Something from Job
For all its pain, the book of Job has its delights. My daughter, a bit of an equestrian, loves its ode to the horse (39:19-25). I myself have recently been delighted by a different kind of find.
To the first-time reader the monologues of Job and those of his four friends seem all of the same cloth. In a second reading, tonal differences emerge: the discourses of Eliphaz, Bibldad, Zophar, and Elihu seem detached, clinical, bloodless, and seminarial --- as if God had nothing better to do all day than be a doctrine. Job's words, by contrast, are emotional, transparent, and human.
But here is the most interesting thing. At no time in the book do the friends ever break from the "horizontal," Job being their addressee and God their subject matter. We feel the friends are speaking about God as about someone far off, like the sun.
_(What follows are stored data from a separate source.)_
/-! ## wr -/

@[simp] theorem wr_freeCtr (s : Block) (u : UnitId) (off v : Nat) : (s.wr u off v).freeCtr = s.freeCtr := rfl
@[simp] theorem wr_lt (s : Block) (u : UnitId) (off v : Nat) : (s.wr u off v).lt = s.lt := rfl
@[simp] theorem wr_ltFrac (s : Block) (u : UnitId) (off v : Nat) : (s.wr u off v).ltFrac = s.ltFrac := rfl
@[simp] theorem wr_devAddr (s : Block) (u : UnitId) (off v : Nat) : (s.wr u off v).devAddr = s.devAddr := rfl
@[simp] theorem wr_staged (s : Block) (u : UnitId) (off v : Nat) : (s.wr u off v).staged = s.staged := rfl
@[simp] theorem wr_commits (s : Block) (u : UnitId) (off v : Nat) : (s.wr u off v).commits = s.commits := rfl
@[simp] theorem wr_sram (s : Block) (u : UnitId) (off v : Nat) : (s.wr u off v).sram = s.sram := rfl
@[simp] theorem wr_errlog (s : Block) (u : UnitId) (off v : Nat) : (s.wr u off v).errlog = s.errlog := rfl
@[simp] theorem wr_evt (s : Block) (u : UnitId) (off v : Nat) : (s.wr u off v).evt = s.evt := rfl
@[simp] theorem wr_boot (s : Block) (u : UnitId) (off v : Nat) : (s.wr u off v).boot = s.boot := rfl
@[simp] theorem wr_fuses (s : Block) (u : UnitId) (off v : Nat) : (s.wr u off v).fuses = s.fuses := rfl
@[simp] theorem wr_clk (s : Block) (u : UnitId) (off v : Nat) : (s.wr u off v).clk = s.clk := rfl
@[simp] theorem wr_flash (s : Block) (u : UnitId) (off v : Nat) : (s.wr u off v).flash = s.flash := rfl
@[simp] theorem wr_host (s : Block) (u : UnitId) (off v : Nat) : (s.wr u off v).host = s.host := rfl
@[simp] theorem wr_dma (s : Block) (u : UnitId) (off v : Nat) : (s.wr u off v).dma = s.dma := rfl
@[simp] theorem wr_mbx (s : Block) (u : UnitId) (off v : Nat) : (s.wr u off v).mbx = s.mbx := rfl
@[simp] theorem wr_tag (s : Block) (u : UnitId) (off v : Nat) : (s.wr u off v).tag = s.tag := rfl
@[simp] theorem wr_gov (s : Block) (u : UnitId) (off v : Nat) : (s.wr u off v).gov = s.gov := rfl
@[simp] theorem wr_thm (s : Block) (u : UnitId) (off v : Nat) : (s.wr u off v).thm = s.thm := rfl
@[simp] theorem wr_ser (s : Block) (u : UnitId) (off v : Nat) : (s.wr u off v).ser = s.ser := rfl
@[simp] theorem wr_camps (s : Block) (u : UnitId) (off v : Nat) : (s.wr u off v).camps = s.camps := rfl
@[simp] theorem wr_trig (s : Block) (u : UnitId) (off v : Nat) : (s.wr u off v).trig = s.trig := rfl
@[simp] theorem wr_time (s : Block) (u : UnitId) (off v : Nat) : (s.wr u off v).time = s.time := rfl
@[simp] theorem wr_ring (s : Block) (u : UnitId) (off v : Nat) : (s.wr u off v).ring = s.ring := rfl
@[simp] theorem wr_sense (s : Block) (u : UnitId) (off v : Nat) : (s.wr u off v).sense = s.sense := rfl
@[simp] theorem wr_web (s : Block) (u : UnitId) (off v : Nat) : (s.wr u off v).web = s.web := rfl
@[simp] theorem wr_ctxs (s : Block) (u : UnitId) (off v : Nat) : (s.wr u off v).ctxs = s.ctxs := rfl
@[simp] theorem wr_stitch (s : Block) (u : UnitId) (off v : Nat) : (s.wr u off v).stitch = s.stitch := rfl
@[simp] theorem wr_dmc (s : Block) (u : UnitId) (off v : Nat) : (s.wr u off v).dmc = s.dmc := rfl
@[simp] theorem wr_refs (s : Block) (u : UnitId) (off v : Nat) : (s.wr u off v).refs = s.refs := rfl
@[simp] theorem wr_tango (s : Block) (u : UnitId) (off v : Nat) : (s.wr u off v).tango = s.tango := rfl
@[simp] theorem wr_seg (s : Block) (u : UnitId) (off v : Nat) : (s.wr u off v).seg = s.seg := rfl
@[simp] theorem wr_axes (s : Block) (u : UnitId) (off v : Nat) : (s.wr u off v).axes = s.axes := rfl
@[simp] theorem wr_cal (s : Block) (u : UnitId) (off v : Nat) : (s.wr u off v).cal = s.cal := rfl
@[simp] theorem wr_out (s : Block) (u : UnitId) (off v : Nat) : (s.wr u off v).out = s.out := rfl

/-! ## setI -/

@[simp] theorem setI_freeCtr (s : Block) (u : UnitId) (f : Field) (i v : Nat) : (s.setI u f i v).freeCtr = s.freeCtr := rfl
@[simp] theorem setI_lt (s : Block) (u : UnitId) (f : Field) (i v : Nat) : (s.setI u f i v).lt = s.lt := rfl
@[simp] theorem setI_ltFrac (s : Block) (u : UnitId) (f : Field) (i v : Nat) : (s.setI u f i v).ltFrac = s.ltFrac := rfl
@[simp] theorem setI_devAddr (s : Block) (u : UnitId) (f : Field) (i v : Nat) : (s.setI u f i v).devAddr = s.devAddr := rfl
@[simp] theorem setI_staged (s : Block) (u : UnitId) (f : Field) (i v : Nat) : (s.setI u f i v).staged = s.staged := rfl
@[simp] theorem setI_commits (s : Block) (u : UnitId) (f : Field) (i v : Nat) : (s.setI u f i v).commits = s.commits := rfl
@[simp] theorem setI_sram (s : Block) (u : UnitId) (f : Field) (i v : Nat) : (s.setI u f i v).sram = s.sram := rfl
@[simp] theorem setI_errlog (s : Block) (u : UnitId) (f : Field) (i v : Nat) : (s.setI u f i v).errlog = s.errlog := rfl
@[simp] theorem setI_evt (s : Block) (u : UnitId) (f : Field) (i v : Nat) : (s.setI u f i v).evt = s.evt := rfl
@[simp] theorem setI_boot (s : Block) (u : UnitId) (f : Field) (i v : Nat) : (s.setI u f i v).boot = s.boot := rfl
@[simp] theorem setI_fuses (s : Block) (u : UnitId) (f : Field) (i v : Nat) : (s.setI u f i v).fuses = s.fuses := rfl
@[simp] theorem setI_clk (s : Block) (u : UnitId) (f : Field) (i v : Nat) : (s.setI u f i v).clk = s.clk := rfl
@[simp] theorem setI_flash (s : Block) (u : UnitId) (f : Field) (i v : Nat) : (s.setI u f i v).flash = s.flash := rfl
@[simp] theorem setI_host (s : Block) (u : UnitId) (f : Field) (i v : Nat) : (s.setI u f i v).host = s.host := rfl
@[simp] theorem setI_dma (s : Block) (u : UnitId) (f : Field) (i v : Nat) : (s.setI u f i v).dma = s.dma := rfl
@[simp] theorem setI_mbx (s : Block) (u : UnitId) (f : Field) (i v : Nat) : (s.setI u f i v).mbx = s.mbx := rfl
@[simp] theorem setI_tag (s : Block) (u : UnitId) (f : Field) (i v : Nat) : (s.setI u f i v).tag = s.tag := rfl
@[simp] theorem setI_gov (s : Block) (u : UnitId) (f : Field) (i v : Nat) : (s.setI u f i v).gov = s.gov := rfl
@[simp] theorem setI_thm (s : Block) (u : UnitId) (f : Field) (i v : Nat) : (s.setI u f i v).thm = s.thm := rfl
@[simp] theorem setI_ser (s : Block) (u : UnitId) (f : Field) (i v : Nat) : (s.setI u f i v).ser = s.ser := rfl
@[simp] theorem setI_camps (s : Block) (u : UnitId) (f : Field) (i v : Nat) : (s.setI u f i v).camps = s.camps := rfl
@[simp] theorem setI_trig (s : Block) (u : UnitId) (f : Field) (i v : Nat) : (s.setI u f i v).trig = s.trig := rfl
@[simp] theorem setI_time (s : Block) (u : UnitId) (f : Field) (i v : Nat) : (s.setI u f i v).time = s.time := rfl
@[simp] theorem setI_ring (s : Block) (u : UnitId) (f : Field) (i v : Nat) : (s.setI u f i v).ring = s.ring := rfl
@[simp] theorem setI_sense (s : Block) (u : UnitId) (f : Field) (i v : Nat) : (s.setI u f i v).sense = s.sense := rfl
@[simp] theorem setI_web (s : Block) (u : UnitId) (f : Field) (i v : Nat) : (s.setI u f i v).web = s.web := rfl
@[simp] theorem setI_ctxs (s : Block) (u : UnitId) (f : Field) (i v : Nat) : (s.setI u f i v).ctxs = s.ctxs := rfl
@[simp] theorem setI_stitch (s : Block) (u : UnitId) (f : Field) (i v : Nat) : (s.setI u f i v).stitch = s.stitch := rfl
@[simp] theorem setI_dmc (s : Block) (u : UnitId) (f : Field) (i v : Nat) : (s.setI u f i v).dmc = s.dmc := rfl
@[simp] theorem setI_refs (s : Block) (u : UnitId) (f : Field) (i v : Nat) : (s.setI u f i v).refs = s.refs := rfl
@[simp] theorem setI_tango (s : Block) (u : UnitId) (f : Field) (i v : Nat) : (s.setI u f i v).tango = s.tango := rfl
@[simp] theorem setI_seg (s : Block) (u : UnitId) (f : Field) (i v : Nat) : (s.setI u f i v).seg = s.seg := rfl
@[simp] theorem setI_axes (s : Block) (u : UnitId) (f : Field) (i v : Nat) : (s.setI u f i v).axes = s.axes := rfl
@[simp] theorem setI_cal (s : Block) (u : UnitId) (f : Field) (i v : Nat) : (s.setI u f i v).cal = s.cal := rfl
@[simp] theorem setI_out (s : Block) (u : UnitId) (f : Field) (i v : Nat) : (s.setI u f i v).out = s.out := rfl

/-! ## set -/

@[simp] theorem set_freeCtr (s : Block) (u : UnitId) (f : Field) (v : Nat) : (s.set u f v).freeCtr = s.freeCtr := rfl
@[simp] theorem set_lt (s : Block) (u : UnitId) (f : Field) (v : Nat) : (s.set u f v).lt = s.lt := rfl
@[simp] theorem set_ltFrac (s : Block) (u : UnitId) (f : Field) (v : Nat) : (s.set u f v).ltFrac = s.ltFrac := rfl
@[simp] theorem set_devAddr (s : Block) (u : UnitId) (f : Field) (v : Nat) : (s.set u f v).devAddr = s.devAddr := rfl
@[simp] theorem set_staged (s : Block) (u : UnitId) (f : Field) (v : Nat) : (s.set u f v).staged = s.staged := rfl
@[simp] theorem set_commits (s : Block) (u : UnitId) (f : Field) (v : Nat) : (s.set u f v).commits = s.commits := rfl
@[simp] theorem set_sram (s : Block) (u : UnitId) (f : Field) (v : Nat) : (s.set u f v).sram = s.sram := rfl
@[simp] theorem set_errlog (s : Block) (u : UnitId) (f : Field) (v : Nat) : (s.set u f v).errlog = s.errlog := rfl
@[simp] theorem set_evt (s : Block) (u : UnitId) (f : Field) (v : Nat) : (s.set u f v).evt = s.evt := rfl
@[simp] theorem set_boot (s : Block) (u : UnitId) (f : Field) (v : Nat) : (s.set u f v).boot = s.boot := rfl
@[simp] theorem set_fuses (s : Block) (u : UnitId) (f : Field) (v : Nat) : (s.set u f v).fuses = s.fuses := rfl
@[simp] theorem set_clk (s : Block) (u : UnitId) (f : Field) (v : Nat) : (s.set u f v).clk = s.clk := rfl
@[simp] theorem set_flash (s : Block) (u : UnitId) (f : Field) (v : Nat) : (s.set u f v).flash = s.flash := rfl
@[simp] theorem set_host (s : Block) (u : UnitId) (f : Field) (v : Nat) : (s.set u f v).host = s.host := rfl
@[simp] theorem set_dma (s : Block) (u : UnitId) (f : Field) (v : Nat) : (s.set u f v).dma = s.dma := rfl
@[simp] theorem set_mbx (s : Block) (u : UnitId) (f : Field) (v : Nat) : (s.set u f v).mbx = s.mbx := rfl
@[simp] theorem set_tag (s : Block) (u : UnitId) (f : Field) (v : Nat) : (s.set u f v).tag = s.tag := rfl
@[simp] theorem set_gov (s : Block) (u : UnitId) (f : Field) (v : Nat) : (s.set u f v).gov = s.gov := rfl
@[simp] theorem set_thm (s : Block) (u : UnitId) (f : Field) (v : Nat) : (s.set u f v).thm = s.thm := rfl
@[simp] theorem set_ser (s : Block) (u : UnitId) (f : Field) (v : Nat) : (s.set u f v).ser = s.ser := rfl
@[simp] theorem set_camps (s : Block) (u : UnitId) (f : Field) (v : Nat) : (s.set u f v).camps = s.camps := rfl
@[simp] theorem set_trig (s : Block) (u : UnitId) (f : Field) (v : Nat) : (s.set u f v).trig = s.trig := rfl
@[simp] theorem set_time (s : Block) (u : UnitId) (f : Field) (v : Nat) : (s.set u f v).time = s.time := rfl
@[simp] theorem set_ring (s : Block) (u : UnitId) (f : Field) (v : Nat) : (s.set u f v).ring = s.ring := rfl
@[simp] theorem set_sense (s : Block) (u : UnitId) (f : Field) (v : Nat) : (s.set u f v).sense = s.sense := rfl
@[simp] theorem set_web (s : Block) (u : UnitId) (f : Field) (v : Nat) : (s.set u f v).web = s.web := rfl
@[simp] theorem set_ctxs (s : Block) (u : UnitId) (f : Field) (v : Nat) : (s.set u f v).ctxs = s.ctxs := rfl
@[simp] theorem set_stitch (s : Block) (u : UnitId) (f : Field) (v : Nat) : (s.set u f v).stitch = s.stitch := rfl
@[simp] theorem set_dmc (s : Block) (u : UnitId) (f : Field) (v : Nat) : (s.set u f v).dmc = s.dmc := rfl
@[simp] theorem set_refs (s : Block) (u : UnitId) (f : Field) (v : Nat) : (s.set u f v).refs = s.refs := rfl
@[simp] theorem set_tango (s : Block) (u : UnitId) (f : Field) (v : Nat) : (s.set u f v).tango = s.tango := rfl
@[simp] theorem set_seg (s : Block) (u : UnitId) (f : Field) (v : Nat) : (s.set u f v).seg = s.seg := rfl
@[simp] theorem set_axes (s : Block) (u : UnitId) (f : Field) (v : Nat) : (s.set u f v).axes = s.axes := rfl
@[simp] theorem set_cal (s : Block) (u : UnitId) (f : Field) (v : Nat) : (s.set u f v).cal = s.cal := rfl
@[simp] theorem set_out (s : Block) (u : UnitId) (f : Field) (v : Nat) : (s.set u f v).out = s.out := rfl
But look what happens when Job speaks. He goes along like the four visitors at first, on an eye-to-eye level. But at some point he seems to switch --- seamlessly --- from talking to men to speaking to God. He goes airborne. In 6:8 we are not sure. In 7:7 we have a clear eruption to God in the midst of a response to Eliphaz. By verses 12 to 21, the transition is complete, though we never saw a signpost.
In chapter 9, Job begins earthbound in answering Bildad. But so very present is God to him, that like an unsuppressible bubble of carbon gas at the bottom of a glass, he rises to God. And by verse 28, he is pleading with his Savior as if alone with him in the sanctuary, his friends' noisy cavils having faded to white noise.
In the ways of a person who lives in constant intimacy with God, there is a fluidness of conversation between the vertical and horizontal all day long.